• [What the task asks]: Scan the entries below for the word "cSqHead". Copy out every line in which it occurs.

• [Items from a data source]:
[Start of section]
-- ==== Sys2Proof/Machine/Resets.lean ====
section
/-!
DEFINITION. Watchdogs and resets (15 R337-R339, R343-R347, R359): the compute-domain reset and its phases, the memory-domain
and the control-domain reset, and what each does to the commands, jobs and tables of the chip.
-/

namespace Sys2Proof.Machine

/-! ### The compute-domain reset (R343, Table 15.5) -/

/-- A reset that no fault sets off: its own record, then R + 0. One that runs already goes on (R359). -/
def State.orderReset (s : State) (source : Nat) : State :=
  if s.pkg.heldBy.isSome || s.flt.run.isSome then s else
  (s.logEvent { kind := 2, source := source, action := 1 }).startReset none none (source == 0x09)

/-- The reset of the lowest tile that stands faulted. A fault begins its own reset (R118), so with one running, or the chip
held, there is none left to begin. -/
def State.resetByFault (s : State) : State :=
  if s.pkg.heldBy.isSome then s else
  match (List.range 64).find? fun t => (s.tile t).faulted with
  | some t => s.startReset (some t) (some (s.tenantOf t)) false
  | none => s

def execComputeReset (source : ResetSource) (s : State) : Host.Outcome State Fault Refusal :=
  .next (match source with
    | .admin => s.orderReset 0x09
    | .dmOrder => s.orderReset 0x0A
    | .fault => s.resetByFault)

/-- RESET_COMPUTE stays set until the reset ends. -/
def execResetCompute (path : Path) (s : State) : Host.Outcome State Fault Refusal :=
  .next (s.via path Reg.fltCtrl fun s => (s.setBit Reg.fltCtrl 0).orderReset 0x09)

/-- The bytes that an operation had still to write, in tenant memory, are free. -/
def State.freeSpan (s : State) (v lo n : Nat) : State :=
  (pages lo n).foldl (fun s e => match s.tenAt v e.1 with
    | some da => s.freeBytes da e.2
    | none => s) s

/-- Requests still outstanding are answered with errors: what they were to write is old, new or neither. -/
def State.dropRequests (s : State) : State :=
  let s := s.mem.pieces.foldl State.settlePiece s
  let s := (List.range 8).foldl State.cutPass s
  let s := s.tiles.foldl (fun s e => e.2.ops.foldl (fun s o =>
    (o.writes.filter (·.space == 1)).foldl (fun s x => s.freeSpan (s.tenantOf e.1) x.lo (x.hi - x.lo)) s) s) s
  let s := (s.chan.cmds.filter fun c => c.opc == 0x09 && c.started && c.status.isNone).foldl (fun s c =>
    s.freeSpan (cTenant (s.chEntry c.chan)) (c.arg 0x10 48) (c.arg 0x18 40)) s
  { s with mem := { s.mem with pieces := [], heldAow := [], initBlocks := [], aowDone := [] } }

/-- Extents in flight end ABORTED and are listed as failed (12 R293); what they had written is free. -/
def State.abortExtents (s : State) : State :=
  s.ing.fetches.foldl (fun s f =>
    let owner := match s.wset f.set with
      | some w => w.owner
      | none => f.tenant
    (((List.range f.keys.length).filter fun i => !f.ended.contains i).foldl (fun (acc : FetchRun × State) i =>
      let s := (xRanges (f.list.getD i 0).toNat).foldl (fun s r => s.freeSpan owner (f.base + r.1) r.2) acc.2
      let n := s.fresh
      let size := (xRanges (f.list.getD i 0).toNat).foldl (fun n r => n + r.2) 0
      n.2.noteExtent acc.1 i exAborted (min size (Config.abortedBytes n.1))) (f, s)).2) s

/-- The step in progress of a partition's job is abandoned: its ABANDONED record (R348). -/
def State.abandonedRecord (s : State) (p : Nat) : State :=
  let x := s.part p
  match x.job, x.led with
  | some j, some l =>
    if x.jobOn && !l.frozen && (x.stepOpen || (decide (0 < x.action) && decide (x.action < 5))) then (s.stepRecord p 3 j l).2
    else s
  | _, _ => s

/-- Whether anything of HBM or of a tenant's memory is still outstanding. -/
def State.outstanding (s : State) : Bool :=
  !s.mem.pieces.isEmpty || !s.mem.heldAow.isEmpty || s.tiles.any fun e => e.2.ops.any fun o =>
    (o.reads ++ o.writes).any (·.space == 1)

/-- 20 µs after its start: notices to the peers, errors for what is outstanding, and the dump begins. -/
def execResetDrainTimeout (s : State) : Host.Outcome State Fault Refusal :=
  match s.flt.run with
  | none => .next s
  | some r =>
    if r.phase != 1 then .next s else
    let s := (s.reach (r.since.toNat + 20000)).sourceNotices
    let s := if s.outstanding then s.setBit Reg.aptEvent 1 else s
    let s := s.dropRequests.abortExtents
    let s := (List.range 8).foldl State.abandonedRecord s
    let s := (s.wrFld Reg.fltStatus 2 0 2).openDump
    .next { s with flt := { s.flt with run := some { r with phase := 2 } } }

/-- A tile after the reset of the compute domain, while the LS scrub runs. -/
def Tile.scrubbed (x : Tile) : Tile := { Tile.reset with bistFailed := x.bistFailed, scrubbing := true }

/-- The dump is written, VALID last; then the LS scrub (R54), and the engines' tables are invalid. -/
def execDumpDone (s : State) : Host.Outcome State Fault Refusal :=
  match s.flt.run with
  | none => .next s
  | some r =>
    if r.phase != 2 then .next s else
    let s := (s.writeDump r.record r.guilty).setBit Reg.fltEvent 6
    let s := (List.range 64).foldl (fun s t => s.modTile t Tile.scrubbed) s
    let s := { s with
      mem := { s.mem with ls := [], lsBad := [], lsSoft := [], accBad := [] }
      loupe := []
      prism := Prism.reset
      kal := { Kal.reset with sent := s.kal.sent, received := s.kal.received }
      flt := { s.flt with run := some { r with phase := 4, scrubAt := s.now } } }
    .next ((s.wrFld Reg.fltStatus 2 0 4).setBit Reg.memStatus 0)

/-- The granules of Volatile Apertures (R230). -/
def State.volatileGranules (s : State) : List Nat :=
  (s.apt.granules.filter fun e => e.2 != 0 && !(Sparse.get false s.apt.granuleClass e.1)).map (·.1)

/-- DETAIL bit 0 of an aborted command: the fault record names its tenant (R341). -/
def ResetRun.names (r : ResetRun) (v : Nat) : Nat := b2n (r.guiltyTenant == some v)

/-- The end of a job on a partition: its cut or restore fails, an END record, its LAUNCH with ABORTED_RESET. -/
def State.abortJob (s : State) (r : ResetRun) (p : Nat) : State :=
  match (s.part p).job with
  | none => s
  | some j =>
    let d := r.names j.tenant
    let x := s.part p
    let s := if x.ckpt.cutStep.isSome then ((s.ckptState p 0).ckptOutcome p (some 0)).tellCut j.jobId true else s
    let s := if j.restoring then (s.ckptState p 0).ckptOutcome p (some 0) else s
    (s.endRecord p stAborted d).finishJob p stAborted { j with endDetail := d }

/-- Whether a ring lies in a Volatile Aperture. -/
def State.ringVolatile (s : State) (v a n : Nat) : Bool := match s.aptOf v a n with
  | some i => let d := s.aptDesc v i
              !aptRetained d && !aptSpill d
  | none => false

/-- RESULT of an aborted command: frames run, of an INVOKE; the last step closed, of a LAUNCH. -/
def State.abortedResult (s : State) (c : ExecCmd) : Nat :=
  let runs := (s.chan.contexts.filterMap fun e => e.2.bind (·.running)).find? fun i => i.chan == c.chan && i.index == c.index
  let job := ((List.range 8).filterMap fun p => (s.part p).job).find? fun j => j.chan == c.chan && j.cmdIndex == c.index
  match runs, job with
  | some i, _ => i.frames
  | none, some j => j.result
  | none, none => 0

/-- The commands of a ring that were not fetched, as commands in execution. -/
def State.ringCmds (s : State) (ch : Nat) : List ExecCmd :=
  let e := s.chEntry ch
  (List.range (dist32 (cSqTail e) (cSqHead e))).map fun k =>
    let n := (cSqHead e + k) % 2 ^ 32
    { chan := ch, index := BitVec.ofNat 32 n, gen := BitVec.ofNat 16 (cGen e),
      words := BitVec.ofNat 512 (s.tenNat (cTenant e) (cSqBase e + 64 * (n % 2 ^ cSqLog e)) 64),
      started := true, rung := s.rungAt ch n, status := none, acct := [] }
[End of section]
• [Response to this task]:
  (List.range (dist32 (cSqTail e) (cSqHead e))).map fun k =>
    let n := (cSqHead e + k) % 2 ^ 32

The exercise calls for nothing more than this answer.